In contrast, in the English language subjects, pronouns and adjectives haven't gender (in the grammatical sense). So when you use the feminine or the masculine pronoun you always are talking about the sex of the person.
Think of phrases like La puerta or El edificio to see that the genders match, but it is not related with sex.
b- Ella es conductora de autobús sounds exactly the same as Ella es conductor de autobús and could mean that she drives always the same bus or different busses.
Saying Ella es conductor/a de autobuses makes a subtle difference because the word autobuses is plural, so there is no ambiguity.
These differences are idioms, regionalisms, and words.
What else would a dialect be? Using different words to express the same concept (like carro, auto, coche for "car") is exactly what a dialect is.
Okay, so "Ella es conductora de autobús" and "Ella es conductor de autobús" sound and mean the same. That didn't really come out from your earlier comment.
"Conductor de autobuses" sounds a bit odd to me, like "buses driver" would in English, that's why I was asking for your dialect.

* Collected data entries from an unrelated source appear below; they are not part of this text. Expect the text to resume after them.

-- ==== Sys2Proof/Certificates/Slice0/Obligations.lean ====
section
/-! DEFINITION. The statements for the provers: what the device's rules promise of its commands. -/

open Sys2Proof Sys2Proof.Machine

/-- For every command c, every list of commands behind it and every state, a step with c at the front of the queue answers exactly
what exec of c answers on the state whose queue holds the commands behind it. On an empty queue a step is one dot of the device
itself (the model's own choice, notes/assumptions/1.md). (00_scope.md R12, 95_what_each_step_holds.md) -/
def Obligations.FrontCommandIsExecuted : Prop :=
  (∀ (c : Instr) (rest : List Instr) (s : State),
    step { s with pending := c :: rest } = exec c { s with pending := rest })
  ∧ (∀ s : State, s.pending = [] → step s = .next (tick s))

/-- For every command with any operands and every state, exec answers a next state: no command of this device ends in a fault or a
refusal, whatever the registers, the memories and the queues hold. A command whose conditions do not hold is turned away by an
answer, a refusal bit or no effect, and the device goes on. (00_scope.md R5, R12, 98_reader.md) -/
def Obligations.EveryCommandAnswersNext : Prop :=
  ∀ (c : Instr) (s : State), ∃ t, exec c s = .next t

/-- From every state whose memory is in its canonical form (addresses strictly rising, no byte of zero listed), whatever command
stands at the front of the queue, and also where the queue is empty and the device runs its next dot, a step that answers a next
state answers one whose memory is in that form again. Equal memories therefore stay equal data along every run. (11_memory_dma.md
R276, R284, 16_storage.md R391) -/
def Obligations.MemoryStaysCanonical : Prop :=
  ∀ s t : State, Memory.wf s.mem = true → step s = .next t → Memory.wf t.mem = true

/-- In every step, of any command and of the device's own next dot, the part that the device is (PL-9648 or PL-9624, with or without
the T suffix) stays what it is, resets included, and the queue afterwards is the queue before without its front: no command is
lost, repeated or put in by the device. (00_scope.md R7, 19_startup_test.md R469, 19_startup_test.md R486) -/
def Obligations.IdentityAndQueueKept : Prop :=
  ∀ s t : State, step s = .next t → t.part = s.part ∧ t.tscreen = s.tscreen ∧ t.pending = s.pending.tail

/-- At reset the frame number is 0 and the position 0:0:0; the geometry in effect is 2,000 dots per line and 200 lines per frame, with
k = 4 and D = 16; all four regions count as STOPPED; no context word is set, and no effect, crossing, event, report or record
waits; the memory lists nothing and is in canonical form. Host core 0 holds capability registers with tags and the root PLL is not
locked. (01_sweep.md R22, R24, R43, 16_storage.md R391, 19_startup_test.md R470, 09_capabilities_exceptions.md R242) -/
def Obligations.ResetState : Prop :=
  State.reset.pos = ⟨0, 0, 0⟩ ∧ dotsEff State.reset = 2000 ∧ linesEff State.reset = 200
  ∧ fget SWP_GEOM_EFF1_K 0 State.reset = 4 ∧ fget SWP_GEOM_EFF1_FRAMES 0 State.reset = 16
  ∧ allStopped State.reset = true ∧ fget SWP_STATUS_PLL_LOCK 0 State.reset = 0
  ∧ State.reset.mem = [] ∧ Memory.wf State.reset.mem = true ∧ State.reset.pending = []
  ∧ State.reset.ctx = [] ∧ State.reset.due = [] ∧ State.reset.cross = [] ∧ State.reset.evs = [] ∧ State.reset.recs = [] ∧ State.reset.flt.reports = []
  ∧ (sget Cap.none (cpu 0 State.reset).c 0).tag = true

/-- DEVICE_RESET gives the reset state but for what is not volatile. PSU_EN_HIGH, INTERNAL_RESET_RELEASE and SWEEP_START lead from
stage to stage of the start sequence and change nothing out of turn; a lock retry changes nothing. SWEEP_START sets PLL_LOCK,
issues LINE_START and FRAME_START and lets the domains start from the next dot on, and no other register than PLL_LOCK and
PWR_STAT.BUSY changes. SWP_PLL stops the sweep, clears PLL_LOCK, sets the fault bit of source 0x100 and counts the fault, unless
the reaction entry calls for a chip reset, which leaves source 0x100 in FLT_LASTRST. PLL_RELOCK sets PLL_LOCK and nothing else.
(19_startup_test.md R468, R470, R471, 01_sweep.md R21, R24, 15_faults.md R386, R388) -/
def Obligations.StartAndReset : Prop :=
  ∀ s : State,
  completes .deviceReset s (fun t =>
    t = { State.reset with
          part := s.part, tscreen := s.tscreen, fresh := s.fresh, pending := s.pending, mem := t.mem, poison := t.poison,
          soft := t.soft, nand := { NandH.init with
            targets := s.nand.targets, spb := s.nand.spb, formatted := s.nand.formatted, sealed := s.nand.sealed, data := s.nand.data,
            blocks := s.nand.blocks, used := s.nand.used, wearAll := s.nand.wearAll, wear := s.nand.wear, low := s.nand.low,
            sectors := s.nand.sectors, left := s.nand.left, reserve := s.nand.reserve, bad := s.nand.bad } }
    ∧ (∀ a, mget a t = if inStore a then mget a s else 0)
    ∧ (∀ w, w ∈ t.poison ↔ w ∈ s.poison ∧ inStore (8 * w) = true) ∧ (∀ w, w ∈ t.soft ↔ w ∈ s.soft ∧ inStore (8 * w) = true))
  ∧ (s.swp.stage = .supplies → exec .psuEnHigh s = .next { s with swp := { s.swp with stage := .held } })
  ∧ (s.swp.stage ≠ .supplies → ignored .psuEnHigh s)
  ∧ (s.swp.stage = .held → exec .internalResetRelease s = .next { s with swp := { s.swp with stage := .locking } })
  ∧ (s.swp.stage ≠ .held → ignored .internalResetRelease s)
  ∧ ignored .pllLockRetry s
  ∧ (s.swp.stage = .locking → completes .sweepStart s (fun t =>
      t = { s with
        regs := t.regs, hits := t.hits, swp := { s.swp with stage := .running }, regs0 := t.regs, ctx0 := s.ctx,
        pwr := { s.pwr with waking := true, initial := true, waiting := t.pwr.waiting, first := s.time + 1 },
        fab := { s.fab with now := nput 2 (nput 3 s.fab.now) } }
      ∧ onlyFields [(SWP_STATUS_PLL_LOCK, 0), (PWR_STAT_BUSY, 0)] s t ∧ fget SWP_STATUS_PLL_LOCK 0 t = 1 ∧ fget PWR_STAT_BUSY 0 t = 1
      ∧ ∀ d, d ∈ t.pwr.waiting ↔ d < 24 ∧ domainOn d s = false ∧ maskedOff d s = false ∧ domainUsed d s = true))
  ∧ (s.swp.stage ≠ .locking → ignored .sweepStart s)
  ∧ (s.swp.stage = .running → (reaction 0x100 s).testBit 5 = false → completes .swpPll s (fun t =>
      t = { s with regs := t.regs, hits := t.hits, flt := t.flt, swp := { s.swp with stage := .lost } }
      ∧ fget SWP_STATUS_PLL_LOCK 0 t = 0 ∧ fbitAt FLT_PKG_BITS 0 0 t = true ∧ t.flt.reports = s.flt.reports
      ∧ fget FLT_TOTAL_COUNT 0 t = (fget FLT_TOTAL_COUNT 0 s + 1) % 2 ^ 32
      ∧ onlyRegs [SWP_STATUS_PLL_LOCK, FLT_PKG_BITS, FLT_TOTAL_COUNT, FLT_STAT_LOST, FLT_STAT_FROZEN, FLT_STAT_ERR, TRAIL_W, FLT_TRAIL_COUNT,
          FLT_TRAIL_NEXT] s t))
  ∧ (s.swp.stage = .running → (reaction 0x100 s).testBit 5 = true → completes .swpPll s (fun t =>
      t.pos = ⟨0, 0, 0⟩ ∧ t.swp = Sweep.init ∧ fget FLT_LASTRST_SOURCE 0 t = 0x100 ∧ fget FLT_LASTRST_VALID 0 t = 1))
  ∧ (s.swp.stage = .lost → completes .pllRelock s (fun t =>
      t = { s with regs := t.regs, hits := t.hits, swp := { s.swp with stage := .relocked } }
      ∧ onlyFields [(SWP_STATUS_PLL_LOCK, 0)] s t ∧ fget SWP_STATUS_PLL_LOCK 0 t = 1))

/-- GEOM_COMMIT with a failing condition sets GEOM_REJECT, writes the first failing condition to REJECT_WHY, reports SWP_GEOM (source
0x101) and changes nothing else. With every staged field zero and no failing condition it sets GEOM_DONE, and no other field
changes. Otherwise the four staged values are copied and wait in place of any that waited; no register changes. At a frame
boundary the values that wait take effect, a zero among them leaving its quantity as it was (R26, R27), GEOM_DONE is set, the
phase origin moves to the dot, and the frame number does not change; away from a boundary nothing happens. (R27) -/
def Obligations.GeometryCommit : Prop :=
  ∀ s : State,
  (geomWhy (stagedGeom s) s ≠ 0 → completes .geomCommit s (fun t =>
    t = { s with regs := t.regs, hits := t.hits, flt := t.flt } ∧ reported 0x101 0 0 s t
    ∧ onlyFields [(SWP_STATUS_GEOM_REJECT, 0), (SWP_STATUS_REJECT_WHY, 0)] s t
    ∧ fget SWP_STATUS_GEOM_REJECT 0 t = 1 ∧ fget SWP_STATUS_REJECT_WHY 0 t = geomWhy (stagedGeom s) s))
  ∧ (geomWhy (stagedGeom s) s = 0 → stagedGeom s = ⟨0, 0, 0, 0⟩ → completes .geomCommit s (fun t =>
    t = { s with regs := t.regs, hits := t.hits, swp := { s.swp with waiting := none } }
    ∧ onlyFields [(SWP_STATUS_GEOM_DONE, 0)] s t ∧ fget SWP_STATUS_GEOM_DONE 0 t = 1))
  ∧ (geomWhy (stagedGeom s) s = 0 → stagedGeom s ≠ ⟨0, 0, 0, 0⟩ →
    exec .geomCommit s = .next { s with swp := { s.swp with waiting := some (stagedGeom s) } })
  ∧ (allStopped s = false → geomWhy (stagedGeom s) s = 1)
  ∧ (allStopped s = true → fget SWP_CTRL_SYNC_MODE 0 s = 2 → geomWhy (stagedGeom s) s = 2)
  ∧ (∀ g, s.swp.waiting = some g → s.pos.line = 0 → s.pos.dot = 0 → completes .geomCommitEffect s (fun t =>
    t = { s with regs := t.regs, hits := t.hits, swp := { s.swp with waiting := none, origin := s.time, originLines := 0 } }
    ∧ fget SWP_GEOM_EFF0_DOTS 0 t = (if g.dots = 0 then fget SWP_GEOM_EFF0_DOTS 0 s else g.dots) % 2 ^ 14
    ∧ fget SWP_GEOM_EFF0_LINES 0 t = (if g.lines = 0 then fget SWP_GEOM_EFF0_LINES 0 s else g.lines) % 2 ^ 12
    ∧ fget SWP_GEOM_EFF1_K 0 t = (if g.k = 0 then fget SWP_GEOM_EFF1_K 0 s else g.k) % 2 ^ 8
    ∧ fget SWP_GEOM_EFF1_FRAMES 0 t = (if g.frames = 0 then fget SWP_GEOM_EFF1_FRAMES 0 s else g.frames) % 2 ^ 8
    ∧ fget SWP_STATUS_GEOM_DONE 0 t = 1
    ∧ onlyFields [(SWP_GEOM_EFF0_DOTS, 0), (SWP_GEOM_EFF0_LINES, 0), (SWP_GEOM_EFF1_K, 0), (SWP_GEOM_EFF1_FRAMES, 0), (SWP_LINE_DOTS_E, 0),
        (SWP_FRAME_LINES_E, 0), (SWP_AUDIO_K_E, 0), (SWP_DISP_FRAMES_E, 0), (SWP_STATUS_GEOM_DONE, 0)] s t))
  ∧ (¬(s.pos.line = 0 ∧ s.pos.dot = 0) → ignored .geomCommitEffect s)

What else would a dialect be?
The term variety is a neutral way of referring to linguistic differences among speakers of the same language. The use of the term variety is intended to avoid the ambiguity and lack of univocity of terms such as language or dialect, since there are no unambiguous criteria to decide when two varieties should be considered as the same language or dialect, or as different languages or dialects.
It is correct to say that Spanish is a dialect of Latin as much as Italian is.
Also is correct to say that Valencian is a dialect of Catalan.
So the term dialect is ambiguous.
The issue about the phrase we are talking about is not related to the concept of dialect at all.
As a native Spanish speaker, I do not let myself be guided by the way a phrase sounds to me.
It is Ok If you prefer to say Conductor de autobús because that is correct.
But it is fine to say Conductor de autobuses too.
In English you would say computer programmer, for example. But in Spanish we would say programador de computadoras.
linguistic differences among speakers of the same language
That is what I said. That is what you said with "idioms, regionalisms, and words". Why are you making me unhappy? :c
Okay, where did you learn Spanish?
The term Variety not dialect.
But it does not matter. It is much more important that you feel happy. :-)
I wasn't sure whether or not to use the indefinite article. In the English sentence, the noun bus has an adjective - driver. In the Spanish sentence, autobús is an object of a preposition. The article is used when the profession (driver in this case) has a modifier (bus). Also, I used autobuses. I think I have seen similar sentences in which the Spanish translation used the plural. Also, if we phrase the sentence like the Spanish, it is "a driver of buses."